WORK TASK: The response should consist of the records that follow, repeated exactly.

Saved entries
-- ==== Sys2Proof/Laws/Frame06.lean ====
section
/-! SUPPORT. What each operation keeps (see Keeps), in the order in which operations call each other: clearOwnerLock to holdEntry. -/

set_option linter.unusedTactic false
set_option linter.unreachableTactic false
set_option Elab.async false

namespace Sys2Proof.Machine

theorem clearOwnerLock_keeps {pm : Nat} {s0 : State} {s : State} (hk : Keeps pm s0 s) (hm : Sub 0x1480800 pm := by first | with_reducible assumption | (refine Sub.of ?_ (by with_reducible assumption); with_unfolding_all rfl)) :
    Keeps pm s0 (clearOwnerLock s) := by
  unfold clearOwnerLock
  try dsimp only
  repeat' first
    | with_reducible assumption
    | (with_reducible intro t; intros)
    | with_reducible refine foldl_keeps ?_ ?_
    | with_reducible refine raise_keeps ?_ 
    | with_reducible refine setFlag_keeps ?_ 
    | with_reducible refine lockChanged_keeps ?_ 
    | with_reducible refine keeps_ite ?_ ?_
    | split
    | with_reducible refine Keeps.upd rfl rfl rfl rfl rfl rfl ?_

theorem clearStep_keeps {pm : Nat} {s0 : State} {who : Partition} {step : ℕ} {s : State} (hk : Keeps pm s0 s) (hm : Sub 0x80000 pm := by first | with_reducible assumption | (refine Sub.of ?_ (by with_reducible assumption); with_unfolding_all rfl)) :
    Keeps pm s0 (clearStep who step s) := by
  unfold clearStep
  try dsimp only
  repeat' first
    | with_reducible assumption
    | (with_reducible intro t; intros)
    | with_reducible refine foldl_keeps ?_ ?_
    | with_reducible refine clearErased_keeps ?_ 
    | with_reducible refine keeps_ite ?_ ?_
    | split
    | with_reducible refine Keeps.upd rfl rfl rfl rfl rfl rfl ?_

theorem closeRecord_keeps {pm : Nat} {s0 : State} {n : ChanId} {s : State} (hk : Keeps pm s0 s) (hm : Sub 0x40 pm := by first | with_reducible assumption | (refine Sub.of ?_ (by with_reducible assumption); with_unfolding_all rfl)) :
    Keeps pm s0 (closeRecord n s) := by
  unfold closeRecord
  try dsimp only
  repeat' first
    | with_reducible assumption
    | (with_reducible intro t; intros)
    | with_reducible refine foldl_keeps ?_ ?_
    | with_reducible refine State.modSdm_keeps ?_ 
    | with_reducible refine keeps_ite ?_ ?_
    | split
    | with_reducible refine Keeps.upd rfl rfl rfl rfl rfl rfl ?_

theorem storePages_keeps {pm : Nat} {s0 : State} {who : Partition} {l : List NandPage} {s : State} (hk : Keeps pm s0 s) (hm : Sub 0x80000 pm := by first | with_reducible assumption | (refine Sub.of ?_ (by with_reducible assumption); with_unfolding_all rfl)) :
    Keeps pm s0 (storePages who l s) := by
  unfold storePages
  try dsimp only
  repeat' first
    | with_reducible assumption
    | (with_reducible intro t; intros)
    | with_reducible refine foldl_keeps ?_ ?_
    | with_reducible refine storePage_keeps ?_ 
    | with_reducible refine keeps_ite ?_ ?_
    | split
    | with_reducible refine Keeps.upd rfl rfl rfl rfl rfl rfl ?_

theorem programMarker_keeps {pm : Nat} {s0 : State} {i : Fin 2} {v : VaultImage} {s : State} (hk : Keeps pm s0 s) (hm : Sub 0x80000 pm := by first | with_reducible assumption | (refine Sub.of ?_ (by with_reducible assumption); with_unfolding_all rfl)) :
    Keeps pm s0 (programMarker i v s) := by
  unfold programMarker
  try dsimp only
  repeat' first
    | with_reducible assumption
    | (with_reducible intro t; intros)
    | with_reducible refine foldl_keeps ?_ ?_
    | with_reducible refine clearErased_keeps ?_ 
    | with_reducible refine modRegion_keeps ?_ 
    | with_reducible refine storePages_keeps ?_ 
    | with_reducible refine keeps_ite ?_ ?_
    | split
    | with_reducible refine Keeps.upd rfl rfl rfl rfl rfl rfl ?_

theorem eraseWhole_keeps {pm : Nat} {s0 : State} {i : Fin 2} {s : State} (hk : Keeps pm s0 s) (hm : Sub 0x80000 pm := by first | with_reducible assumption | (refine Sub.of ?_ (by with_reducible assumption); with_unfolding_all rfl)) :
    Keeps pm s0 (eraseWhole i s) := by
  unfold eraseWhole
  try dsimp only
  repeat' first
    | with_reducible assumption
    | (with_reducible intro t; intros)
    | with_reducible refine foldl_keeps ?_ ?_
    | with_reducible refine eraseStripe_keeps ?_ 
    | with_reducible refine keeps_ite ?_ ?_
    | split
    | with_reducible refine Keeps.upd rfl rfl rfl rfl rfl rfl ?_

theorem closeReplay_keeps {pm : Nat} {s0 : State} {i : Fin 2} {v : VaultImage} {s : State} (hk : Keeps pm s0 s) (hm : Sub 0x84000 pm := by first | with_reducible assumption | (refine Sub.of ?_ (by with_reducible assumption); with_unfolding_all rfl)) :
    Keeps pm s0 (closeReplay i v s) := by
  unfold closeReplay
  try dsimp only
  repeat' first
    | with_reducible assumption
    | (with_reducible intro t; intros)
    | with_reducible refine foldl_keeps ?_ ?_
    | with_reducible refine modRegion_keeps ?_ 
    | with_reducible refine programMarker_keeps ?_ 
    | with_reducible refine eraseWhole_keeps ?_ 
    | with_reducible refine keeps_ite ?_ ?_
    | split
    | with_reducible refine Keeps.upd rfl rfl rfl rfl rfl rfl ?_

theorem startArmed_keeps {pm : Nat} {s0 : State} {n : ChanId} {s : State} (hk : Keeps pm s0 s) (hm : Sub 0x40 pm := by first | with_reducible assumption | (refine Sub.of ?_ (by with_reducible assumption); with_unfolding_all rfl)) :
    Keeps pm s0 (startArmed n s) := by
  unfold startArmed
  try dsimp only
  repeat' first
    | with_reducible assumption
    | (with_reducible intro t; intros)
    | with_reducible refine foldl_keeps ?_ ?_
    | with_reducible refine State.modWr_keeps ?_ 
    | with_reducible refine beginSector_keeps ?_ 
    | with_reducible refine keeps_ite ?_ ?_
    | split
    | with_reducible refine Keeps.upd rfl rfl rfl rfl rfl rfl ?_

theorem closeWindow_keeps {pm : Nat} {s0 : State} {n : ChanId} {s : State} (hk : Keeps pm s0 s) (hm : Sub 0x40 pm := by first | with_reducible assumption | (refine Sub.of ?_ (by with_reducible assumption); with_unfolding_all rfl)) :
    Keeps pm s0 (closeWindow n s) := by
  unfold closeWindow
  try dsimp only
  repeat' first
    | with_reducible assumption
    | (with_reducible intro t; intros)
    | with_reducible refine foldl_keeps ?_ ?_
    | with_reducible refine State.modWr_keeps ?_ 
    | with_reducible refine startArmed_keeps ?_ 
    | with_reducible refine keeps_ite ?_ ?_
    | split
    | with_reducible refine Keeps.upd rfl rfl rfl rfl rfl rfl ?_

WRITTEN REPLY:
-- ==== Sys2Proof/Laws/Frame06.lean ====
section
/-! SUPPORT. What each operation keeps (see Keeps), in the order in which operations call each other: clearOwnerLock to holdEntry. -/

set_option linter.unusedTactic false
set_option linter.unreachableTactic false
set_option Elab.async false

namespace Sys2Proof.Machine

theorem clearOwnerLock_keeps {pm : Nat} {s0 : State} {s : State} (hk : Keeps pm s0 s) (hm : Sub 0x1480800 pm := by first | with_reducible assumption | (refine Sub.of ?_ (by with_reducible assumption); with_unfolding_all rfl)) :
    Keeps pm s0 (clearOwnerLock s) := by
  unfold clearOwnerLock
  try dsimp only
  repeat' first
    | with_reducible assumption
    | (with_reducible intro t; intros)
    | with_reducible refine foldl_keeps ?_ ?_
    | with_reducible refine raise_keeps ?_ 
    | with_reducible refine setFlag_keeps ?_ 
    | with_reducible refine lockChanged_keeps ?_ 
    | with_reducible refine keeps_ite ?_ ?_
    | split
    | with_reducible refine Keeps.upd rfl rfl rfl rfl rfl rfl ?_

theorem clearStep_keeps {pm : Nat} {s0 : State} {who : Partition} {step : ℕ} {s : State} (hk : Keeps pm s0 s) (hm : Sub 0x80000 pm := by first | with_reducible assumption | (refine Sub.of ?_ (by with_reducible assumption); with_unfolding_all rfl)) :
    Keeps pm s0 (clearStep who step s) := by
  unfold clearStep
  try dsimp only
  repeat' first
    | with_reducible assumption
    | (with_reducible intro t; intros)
    | with_reducible refine foldl_keeps ?_ ?_
    | with_reducible refine clearErased_keeps ?_ 
    | with_reducible refine keeps_ite ?_ ?_
    | split
    | with_reducible refine Keeps.upd rfl rfl rfl rfl rfl rfl ?_

theorem closeRecord_keeps {pm : Nat} {s0 : State} {n : ChanId} {s : State} (hk : Keeps pm s0 s) (hm : Sub 0x40 pm := by first | with_reducible assumption | (refine Sub.of ?_ (by with_reducible assumption); with_unfolding_all rfl)) :
    Keeps pm s0 (closeRecord n s) := by
  unfold closeRecord
  try dsimp only
  repeat' first
    | with_reducible assumption
    | (with_reducible intro t; intros)
    | with_reducible refine foldl_keeps ?_ ?_
    | with_reducible refine State.modSdm_keeps ?_ 
    | with_reducible refine keeps_ite ?_ ?_
    | split
    | with_reducible refine Keeps.upd rfl rfl rfl rfl rfl rfl ?_

theorem storePages_keeps {pm : Nat} {s0 : State} {who : Partition} {l : List NandPage} {s : State} (hk : Keeps pm s0 s) (hm : Sub 0x80000 pm := by first | with_reducible assumption | (refine Sub.of ?_ (by with_reducible assumption); with_unfolding_all rfl)) :
    Keeps pm s0 (storePages who l s) := by
  unfold storePages
  try dsimp only
  repeat' first
    | with_reducible assumption
    | (with_reducible intro t; intros)
    | with_reducible refine foldl_keeps ?_ ?_
    | with_reducible refine storePage_keeps ?_ 
    | with_reducible refine keeps_ite ?_ ?_
    | split
    | with_reducible refine Keeps.upd rfl rfl rfl rfl rfl rfl ?_

theorem programMarker_keeps {pm : Nat} {s0 : State} {i : Fin 2} {v : VaultImage} {s : State} (hk : Keeps pm s0 s) (hm : Sub 0x80000 pm := by first | with_reducible assumption | (refine Sub.of ?_ (by with_reducible assumption); with_unfolding_all rfl)) :
    Keeps pm s0 (programMarker i v s) := by
  unfold programMarker
  try dsimp only
  repeat' first
    | with_reducible assumption
    | (with_reducible intro t; intros)
    | with_reducible refine foldl_keeps ?_ ?_
    | with_reducible refine clearErased_keeps ?_ 
    | with_reducible refine modRegion_keeps ?_ 
    | with_reducible refine storePages_keeps ?_ 
    | with_reducible refine keeps_ite ?_ ?_
    | split
    | with_reducible refine Keeps.upd rfl rfl rfl rfl rfl rfl ?_

theorem eraseWhole_keeps {pm : Nat} {s0 : State} {i : Fin 2} {s : State} (hk : Keeps pm s0 s) (hm : Sub 0x80000 pm := by first | with_reducible assumption | (refine Sub.of ?_ (by with_reducible assumption); with_unfolding_all rfl)) :
    Keeps pm s0 (eraseWhole i s) := by
  unfold eraseWhole
  try dsimp only
  repeat' first
    | with_reducible assumption
    | (with_reducible intro t; intros)
    | with_reducible refine foldl_keeps ?_ ?_
    | with_reducible refine eraseStripe_keeps ?_ 
    | with_reducible refine keeps_ite ?_ ?_
    | split
    | with_reducible refine Keeps.upd rfl rfl rfl rfl rfl rfl ?_

theorem closeReplay_keeps {pm : Nat} {s0 : State} {i : Fin 2} {v : VaultImage} {s : State} (hk : Keeps pm s0 s) (hm : Sub 0x84000 pm := by first | with_reducible assumption | (refine Sub.of ?_ (by with_reducible assumption); with_unfolding_all rfl)) :
    Keeps pm s0 (closeReplay i v s) := by
  unfold closeReplay
  try dsimp only
  repeat' first
    | with_reducible assumption
    | (with_reducible intro t; intros)
    | with_reducible refine foldl_keeps ?_ ?_
    | with_reducible refine modRegion_keeps ?_ 
    | with_reducible refine programMarker_keeps ?_ 
    | with_reducible refine eraseWhole_keeps ?_ 
    | with_reducible refine keeps_ite ?_ ?_
    | split
    | with_reducible refine Keeps.upd rfl rfl rfl rfl rfl rfl ?_

theorem startArmed_keeps {pm : Nat} {s0 : State} {n : ChanId} {s : State} (hk : Keeps pm s0 s) (hm : Sub 0x40 pm := by first | with_reducible assumption | (refine Sub.of ?_ (by with_reducible assumption); with_unfolding_all rfl)) :
    Keeps pm s0 (startArmed n s) := by
  unfold startArmed
  try dsimp only
  repeat' first
    | with_reducible assumption
    | (with_reducible intro t; intros)
    | with_reducible refine foldl_keeps ?_ ?_
    | with_reducible refine State.modWr_keeps ?_ 
    | with_reducible refine beginSector_keeps ?_ 
    | with_reducible refine keeps_ite ?_ ?_
    | split
    | with_reducible refine Keeps.upd rfl rfl rfl rfl rfl rfl ?_

theorem closeWindow_keeps {pm : Nat} {s0 : State} {n : ChanId} {s : State} (hk : Keeps pm s0 s) (hm : Sub 0x40 pm := by first | with_reducible assumption | (refine Sub.of ?_ (by with_reducible assumption); with_unfolding_all rfl)) :
    Keeps pm s0 (closeWindow n s) := by
  unfold closeWindow
  try dsimp only
  repeat' first
    | with_reducible assumption
    | (with_reducible intro t; intros)
    | with_reducible refine foldl_keeps ?_ ?_
    | with_reducible refine State.modWr_keeps ?_ 
    | with_reducible refine startArmed_keeps ?_ 
    | with_reducible refine keeps_ite ?_ ?_
    | split
    | with_reducible refine Keeps.upd rfl rfl rfl rfl rfl rfl ?_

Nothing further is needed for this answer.